ATTACKING US EXPORTS

It is not only difficult to ramp up domestic production in a short space of time. but in many industries the new tariffs could likely impact US domestic production of the same industries. The tables below show the top 10 imports and exports from the US in conjunction with EU trade. What is most striking is that six commodity types in the Top 10 show up in both import and export activity. A similar picture is seen for some other trade partners. As such, if the EU might mirror the import tariffs, the same industries in the US would be hit. Secondly the remaining categories are typically high value goods and specially engineered goods with little possibility for alternative production locations, if not already produced in the US. This means prices going up and eventually higher interest rates, potentially hurting domestic production and investment.

It is, however, unlikely that the EU will directly mirror tariffs. Previously ‘typical’ American products and brands were targeted. Given various tech’ tycoons being associated with the current Trump administration, it would not be too surprising if new measures would be targeted at the big-tech surrounding Trump rather than the list below. And also nontrade (regulatory) barriers could be implemented.

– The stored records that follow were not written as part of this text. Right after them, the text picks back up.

-- ==== Sys2Proof/Machine/Faultpin.lean ====
section
/-!
DEFINITION. The supervisor's heartbeat (R481), and the clearing of FAULT_N causes (R340).
-/

namespace Sys2Proof.Machine

/-! ### The heartbeat (R481) -/

/-- An edge of SV_HB: counted, and the end of a loss. -/
def State.hbEdge (s : State) : State :=
  let lost := s.on SV_HB_STAT SV_HB_STAT_LOST
  let s := (s.bumpMod SV_HB_STAT SV_HB_STAT_HBCNT 1).put SV_HB_STAT SV_HB_STAT_LOST 0
  { s with sv := { s.sv with hbFrom := s.dtime, hbEnd := if lost then s.dtime else s.sv.hbEnd } }

/-- The level of SV_HB changes; with SV_HB_CFG.EN the edge is counted. -/
def execSvHbEdge (now : Nat) (s : State) : Out :=
  let s := s.tick now
  .next (({ s with sv := { s.sv with hb := !s.sv.hb } }).when (s.on SV_HB_CFG SV_HB_CFG_EN && s.boot.applied) State.hbEdge)

def State.hbOver (s : State) : Bool :=
  s.on SV_HB_CFG SV_HB_CFG_EN && s.on SV_HB_STAT SV_HB_STAT_ARMED && !s.on SV_HB_STAT SV_HB_STAT_LOST &&
  decide (s.sv.hbFrom + s.get SV_HB_CFG SV_HB_CFG_TIMEOUT_MS * 1000000 ≤ s.dtime)

def execHeartbeatLoss (now : Nat) (s : State) : Out :=
  .next ((s.tick now).when (s.tick now).hbOver fun s => (s.put SV_HB_STAT SV_HB_STAT_LOST 1).raiseFault WT_FAULT_HB none)

/-! ### The DBG pins (R524) -/

/-- A 64 ns pulse that began at a DTIME. -/
def pulseHigh (s : State) (at_ : Nat) : Bool := decide (at_ ≤ s.dtime ∧ s.dtime < at_ + 64)

/-- The level of what a SIGNAL code of DB_SEL names. -/
def State.dbgSignal (s : State) (sig : Nat) : Bool :=
  if sig = 0x0000 then false
  else if sig = 0x0001 then true
  else if inRange 0x0010 0x0020 sig then
    let x := s.scanAt (sig - 0x0010)
    x.started && pulseHigh s x.frameAt
  else if inRange 0x0020 0x0030 sig then
    match (s.scanAt (sig - 0x0020)).latchAt with
    | some t => pulseHigh s t
    | none => false
  else if sig = 0x0030 then !s.faultLow
  else if sig = 0x0031 then s.sv.hb
  else Config.observed sig s.dtime

/-- The level of pin DBG[k]: low while DB_CTRL.EN is 0. -/
def State.dbgPin (s : State) (k : Nat) : Bool := s.on DB_CTRL DB_CTRL_EN && s.dbgSignal (s.get (DB_SEL k) DB_SEL_SIGNAL)

/-! ### WT_FAULT and WT_FTL (R340) -/

/-- What a cleared cause leaves: nothing waits for its release any more. -/
def State.dropCleared (s : State) : State :=
  let live (x : Nat × Nat × Bool) : Bool := faultCauses.any fun f => f.lo == x.1 && s.on WT_FAULT f
  { s with degr := { s.degr with raised := s.degr.raised.filter live } }

/-- A write of 1s to WT_FAULT, where a cause whose condition is present stays, or to WT_FTL. -/
def State.faultWrite (s : State) (a : Nat) (w : Word) : State :=
  let s := if a = WT_FAULT then s.faultClear w.toNat else match rowAt a with
    | some r => s.wr a (landWord (s.rd a) w r)
    | none => s
  s.dropCleared.syncFault

def execWtFaultClear (now : Nat) (src : Src) (which : Fin 2) (value : Nat) (s : State) : Out :=
  let a := if which.val = 0 then WT_FAULT else WT_FTL
  .next ((s.tick now).guarded src a value fun s w => s.faultWrite a w).1

end Sys2Proof.Machine
end

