/-! ### Carousel, ingest, CAN, hub timers (R401, R402, R460 to R462, R466, R471, R360) -/

/-- R401 for policer i. -/
def policerOk (g : Nat → Word) (i : Nat) : Bool :=
  let c := g (CA_P_CTRL i)
  let cir := getField (g (CA_P_CIR i)) CA_P_CIR_CIR
  let pir := getField (g (CA_P_PIR i)) CA_P_PIR_PIR
  let cbs := getField (g (CA_P_CBS i)) CA_P_CBS_CBS
  let pbs := getField (g (CA_P_PBS i)) CA_P_PBS_PBS
  getField c CA_P_CTRL_EN == 0 ||
    (decide (cir ≤ pir) && decide (1 ≤ pir) && decide (cbs ≤ pbs) &&
     decide ((if i % 2 = 0 then 512 else 4096) + getField c CA_P_CTRL_OVERHEAD ≤ pbs))

def pcmapOk (w : Word) : Bool := (List.range 8).all fun n => getField w ⟨2 * n, 2⟩ != 3

/-- The mirror rule of R401 for the write policer of port p. -/
def State.mirrorOk (s : State) (p : Nat) : Bool :=
  let c := s.rd (CA_P_CTRL (2 * p))
  let r := s.bar2Set p
  !(getField c CA_P_CTRL_EN == 1 && getField c CA_P_CTRL_GUAR == 1 && getField c CA_P_CTRL_MIRROR == 0) ||
    !s.windows.any fun w => w.2 != 0 && r.2 != 0 && overlaps r.1 r.2 w.1 w.2

/-- R402 for the fixed queues. -/
def queuesOk (g : Nat → Word) : Bool :=
  let c := g (CA_Q_CTRL 8)
  getField c CA_Q_CTRL_GUAR == 1 && getField c CA_Q_CTRL_MIRROR == 1 && decide (1 ≤ (g (CA_Q_CONTRACT 8)).toNat) &&
  decide (16384 ≤ getField (g (CA_Q_LIM 8)) CA_Q_LIM_BURST) &&
  ([9, 10, 11, 12, 13] : List Nat).all fun q => getField (g (CA_Q_CTRL q)) CA_Q_CTRL_GUAR == 0

/-- A channel granted to a port names an assignable queue granted to that port (R402). -/
def State.channelQueueOk (s : State) (cls c queue : Nat) : Bool :=
  match s.ownerOf cls c with
  | some p => decide (3 < p) || (decide (14 ≤ queue) && s.grantedW p 13 queue)
  | none => true

def ingestOn (g : Nat → Word) (c : Nat) : Bool := getField (g (IG_CTRL c)) IG_CTRL_EN == 1

/-- R461: data type, size and line bytes. -/
def ingestFieldsOk (g : Nat → Word) (c : Nat) : Bool :=
  let dt := getField (g (IG_CTRL c)) IG_CTRL_DT
  let w := getField (g (IG_SIZE c)) IG_SIZE_W
  let h := getField (g (IG_SIZE c)) IG_SIZE_H
  decide (dt ≤ 2) && w % 2 == 0 && h % 2 == 0 && decide (2 ≤ w) && decide (w ≤ 16384) && decide (2 ≤ h) && decide (h ≤ 16384) &&
  getField (g (IG_LBYTES c)) IG_LBYTES_LINE_BYTES == (dt + 2) * w && decide (0 < getField (g (IG_LINE_NS c)) IG_LINE_NS_LINE_NS)

/-- R462 for the buffers of channel c. -/
def State.buffersOk (s : State) (c : Nat) : Bool :=
  (List.range (s.get (IG_CTRL c) IG_CTRL_COUNT + 1)).all fun k =>
    match s.locket.surfaces.find? fun x => x.1 == s.rdN (IG_BUF c k) with
    | some x => s.bufferOk c x.2
    | none => false

/-- The sum of ING, undoubled (R466). -/
def ingestSum (g : Nat → Word) : Nat :=
  ((List.range 24).map fun c =>
    let ns := getField (g (IG_LINE_NS c)) IG_LINE_NS_LINE_NS
    if ingestOn g c ∧ 0 < ns then cdiv (getField (g (IG_LBYTES c)) IG_LBYTES_LINE_BYTES * 1000000) ns else 0).foldl (· + ·) 0

def ingestSource (g : Nat → Word) (c : Nat) : Nat × Nat := (getField (g (IG_SRC c)) IG_SRC_LANE, getField (g (IG_SRC c)) IG_SRC_VC)

/-- R471 for controller n. -/
def canTimingOk (g : Nat → Word) (n : Nat) : Bool :=
  let f (a : Nat) (x : Fld) : Nat := getField (g a) x
  f (CN_CTRL n) CN_CTRL_EN == 0 ||
    (f (CN_NBT n) CN_NBT_TSEG1 != 0 && decide (f (CN_NBT n) CN_NBT_SJW ≤ f (CN_NBT n) CN_NBT_TSEG2) &&
     decide (f (CN_DBT n) CN_DBT_SJW ≤ f (CN_DBT n) CN_DBT_TSEG2))

/-- R360 for timer n, enabled or not. -/
def timerOk (g : Nat → Word) (n : Nat) : Bool :=
  decide (1000 ≤ (g (HT_PERIOD n)).toNat) && decide ((g (HT_OFFSET n)).toNat < (g (HT_PERIOD n)).toNat)

def State.unitChecks (s : State) : List (Nat × Bool) :=
  let ig := (List.range 24).filter (ingestOn s.rd)
  [(chkValue, (List.range 8).all fun i => policerOk s.rd i && pcmapOk (s.rd (CA_P_PCMAP i))), (chkCross, allPorts.all s.mirrorOk),
   (chkValue, queuesOk s.rd),
   (chkCross, (List.range 32).all fun c => s.channelQueueOk 3 c (s.get (DM_CFG c) DM_CFG_QUEUE) && s.channelQueueOk 4 c (s.get (BL_CFG c) BL_CFG_QUEUE)),
   (chkValue, ig.all (ingestFieldsOk s.rd)), (chkCross, ig.all s.buffersOk),
   (chkCross, (ig.map (ingestSource s.rd)).Nodup),
   (chkValue, decide (ingestSum s.rd ≤ 48000000)), (chkValue, canTimingOk s.rd 0 && canTimingOk s.rd 1),
   (chkValue, (List.range 16).all (timerOk s.rd))]

/-! ### Which sections an image carries (R72) -/

def State.presenceChecks (s : State) (k : Nat) : List (Nat × Bool) :=
  let roles := s.locket.roles
  [(chkOccur, s.hasSec k 2 || !roles.any fun r => r.first || r.hold != noHandle)]

/-! ### Load-time admission (R82, R238) -/

/-- Decide each timeline's mode in increasing index; none when a timeline has no admissible state. -/
def State.loadModes (s : State) : List Nat → Option State
  | [] => some s
  | t :: ts =>
    if (s.timing t).live then
      match s.decideMode s.rd t [] [[]] true with
      | .inl r => ((s.storeCase r none).setMode s.rd t r.mode).loadModes ts
      | .inr _ => none
    else s.loadModes ts

def State.loadAdmit (s : State) : Option State :=
  let a := s.caseTotals s.rd []
  if a.shortfall.isSome then none else (s.showTotals a).loadModes (List.range 16)

/-! ### What a section's end sets -/

/-- The in-force view of the registers that timelines latch (R79, R217), of those that have not begun to scan: after STRUCT, FIRST, BEZEL, WATCH
and LUT. -/
def State.allLanded (s : State) : State := ((List.range 16).filter fun t => !(s.scanAt t).started).foldl State.useLanded s

def State.holdsSet (s : State) : State :=
  s.locket.roles.foldl (fun s r => if r.hold = noHandle then s else s.wrN (FN_HOLD r.tl) r.hold) s

/-- The configuration that DRAM_CONFIG shows (R455 of the register map: DR_CFG, DR_CAP). -/
def State.dramShown (s : State) : State :=
  match s.locket.dram with
  | none => s
  | some c =>
    let s := ((s.put DR_CFG DR_CFG_RATE c.rate).put DR_CFG DR_CFG_RANKS (c.ranks - 1)).put DR_CFG DR_CFG_WIDTH (b2n (c.width == 16))
    let code := ([16, 24, 32, 48, 64] : List Nat).idxOf c.density
    ((s.put DR_CFG DR_CFG_DENSITY code).put DR_CFG DR_CFG_SUBCH_MASK c.mask).put DR_CAP DR_CAP_MIB (s.dramCap / 2 ^ 20)

/-- The ingest channels enabled in STRUCT show state 1 (R463). -/
def State.ingestShown (s : State) : State :=
  (List.range 24).foldl (fun s c => if ingestOn s.rd c then s.put (IG_STAT c) IG_STAT_STATE 1 else s) s

/-- Admission with the Locket's entries, which enter the table only at hub readiness. -/
def State.admitLoad (s : State) : Option State :=
  let t := (s.locket.surfaces ++ s.locket.firsts).foldl (fun s x => s.setSurfAt (handleIndex x.1) x.2) s
  t.loadAdmit.map fun r => { r with surf := s.surf }

/-- After STRUCT's records: the surfaces, its checks, then load-time admission, then what its registers start. -/
def Ld.endStruct (l : Ld) (k at_ : Nat) (surfaces : List Rec) : Ld :=
  let l := surfaces.foldl (fun l r => l.surface false r) (l.map fun s => s.holdsSet.allLanded)
  let s := l.s
  let l := l.checks at_ (s.memChecks k ++ [(chkCross, s.standbyOk)] ++ s.unitChecks ++ s.timelineChecks ++ s.presenceChecks k)
  match s.admitLoad with
  | some s => { l with s := (allPorts.foldl (fun s p => (s.bar2Latch p).cfgDefaults p) s.dramShown.ingestShown.carouselStart) }
  | none => l.no chkAdmit at_

/-! ### FIRST (R41, R83, R212) -/

/-- The entry that a FIRST_SURFACE record gives a handle. -/
def State.firstEntry (s : State) (h : Nat) : Option SurfEntry := (s.locket.firsts.find? fun x => x.1 == h).map (·.2)

/-- R212 for the surface that FN_HOLD of a timeline names; one that a role names and no record defines is R81's to report. -/
def State.holdOk (s : State) (t : Nat) : Bool :=
  let h := s.rdN (FN_HOLD t)
  h == noHandle ||
  match ((s.locket.firsts ++ s.locket.surfaces).find? fun x => x.1 == h).map (·.2) with
  | some e =>
    decide (regionOf e.base = .orangery) && e.width == s.hactive t && e.height == s.vactive t &&
    ([0x01, 0x02, 0x04, 0x20, 0x21, 0x2F] : List Nat).contains e.format
  | none => s.locket.roles.any fun r => r.tl == t && r.hold == h

/-- A slot of a first-light timeline with the entry its handle names and its row budgets. -/
def State.firstSlot (s : State) (sl : Nat) : SlotImg :=
  let ws := s.bankWords (s.slotName sl) true
  let e := (s.firstEntry (ws.getD 1 0)).getD SurfEntry.unused
  let l := LayerCfg.ofWords sl ws e []
  let taps := match l.lineStore with
    | some y => y.1
    | none => l.vtaps
  ⟨sl, stepWords ws taps, e, (s.readBudgets (LayerCfg.ofWords sl (stepWords ws taps) e []) none).getD []⟩

/-- The slots of a first-light timeline whose layer FIRST enables.  DESIGN CHOICE (assumption 135): R41 is checked of these alone; the handle of a
disabled slot is not. -/
def State.firstLayers (s : State) (t : Nat) : List SlotImg := ((s.slotsOf t).map s.firstSlot).filter fun x => x.layer.en

/-- Handles, line store, rates (R41, CHECK 0x46) and formats of a FIRST plan. -/
def State.planChecks (s : State) (t : Nat) : List (Nat × Bool) :=
  let xs := s.firstLayers t
  let ls := xs.map SlotImg.layer
  [(chkPlan, xs.all fun x => (s.firstEntry (x.words.getD 1 0)).isSome && decide (regionOf x.entry.base = .orangery)),
   (chkPlan, ls.all fun l => l.lineStore.isSome && l.bandsOk && (s.rateCheck t l).isNone),
   (chkValue, ls.all fun l => l.formatOk && s.raceOk l && l.alignOk && (s.readBudgets l none).isSome)]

US imports from the EU in 2024

RankCommodityValue (bUSD)
1 Human Blood; Animal Blood; Antisera, Vaccines Etc 66.5
2 Medicaments Nesoi, Mixed Or Not, In Dosage Etc Fm 37.4
3 Motor Cars & Vehicles For Transporting Persons 35.5
4 Expts Of Repaired Impts; Impts Of Returned Expts 27.3
5 Hormones; Derivatives & Steriods Used As Hormones 14.9
6 Oil (not Crude) From Petrol & Bitum Mineral Etc. 9.9
7 Turbojets, Turbopropellers & Oth Gas Turbines, Pts 9.5
8 Medical, Surgical, Dental Or Vet Inst, No Elec, Pt 8.5
9 Aircraft, Powered; Spacecraft & Launch Vehicles 8.0
10 Parts & Access For Motor Vehicles (head 8701-8705) 6.8

US exports to the EU in 2024

RankCommodityValue (bUSD)
1 Crude Oil From Petroleum And Bituminous Minerals 39.4
2 Civilian Aircraft, Engines, And Parts 25.9
3 Human Blood; Animal Blood; Antisera, Vaccines Etc 23.6
4 Petroleum Gases & Other Gaseous Hydrocarbons 13.1
5 Medical, Surgical, Dental Or Vet Inst, No Elec, Pt 11.6
6 Motor Cars & Vehicles For Transporting Persons 11.2
7 Oil (not Crude) From Petrol & Bitum Mineral Etc. 10.2
8 Medicaments Nesoi, Mixed Or Not, In Dosage Etc Fm 9.7
9 Hormones; Derivatives & Steriods Used As Hormones 8.6
10 Low Value Exp Shp; Canadian. Est Late Receipts 8.2

Source: @Jesse Bijeveld

 

OPPORTUNITIES FOR THE EU

The key problem relating to recent announcements on tariffs is not necessarily the tariffs themselves but the distorted trade relationship they generate. As such, a likely reaction towards strategic nearshoring and focusing on other trade relationships is to be expected - to a level over and above that caused by tariffs alone. Examples of the first option can comprise a greater focus on establishing strategic industries back in Europe where the EU was previously relying on the US, pharmaceuticals for example. This would, in turn, push up shortsea shipping activity again.

For the second focus, the recent Canada-EU leader’s meeting is a noteworthy development. There are additionally opportunities with the EU having signed the CETA agreement and the recent EU-Mercosur Trade Agreement. For example Agri trades as well as fertiliser trades may present opportunities to divert Potash from Canada. Interestingly, this is a much-needed fertilizer used by US agricultural producers and agribulk exporters. However, even though these trade agreements may offer potential, ratification of both agreements remains incomplete and complicated.. Something that may be accelerated in the current global trade context. Quick ratification of such agreements and expanding existing trade agreements would perhaps be the best retaliatory action that US’ trade partners can take

 

*At the time of writing it is difficult to pinpoint the exact impact of the Trump tariffs. The developments are coming thick and fast, and have broad impacts. In any case volatility is to be expected, prompting shorter supply chains and the strategic rethinking of established chains. Trying to focus on realising new trade corridors and opportunities arising from the imposed tariffs, generally provides a more positive approach than retaliatory tariffs.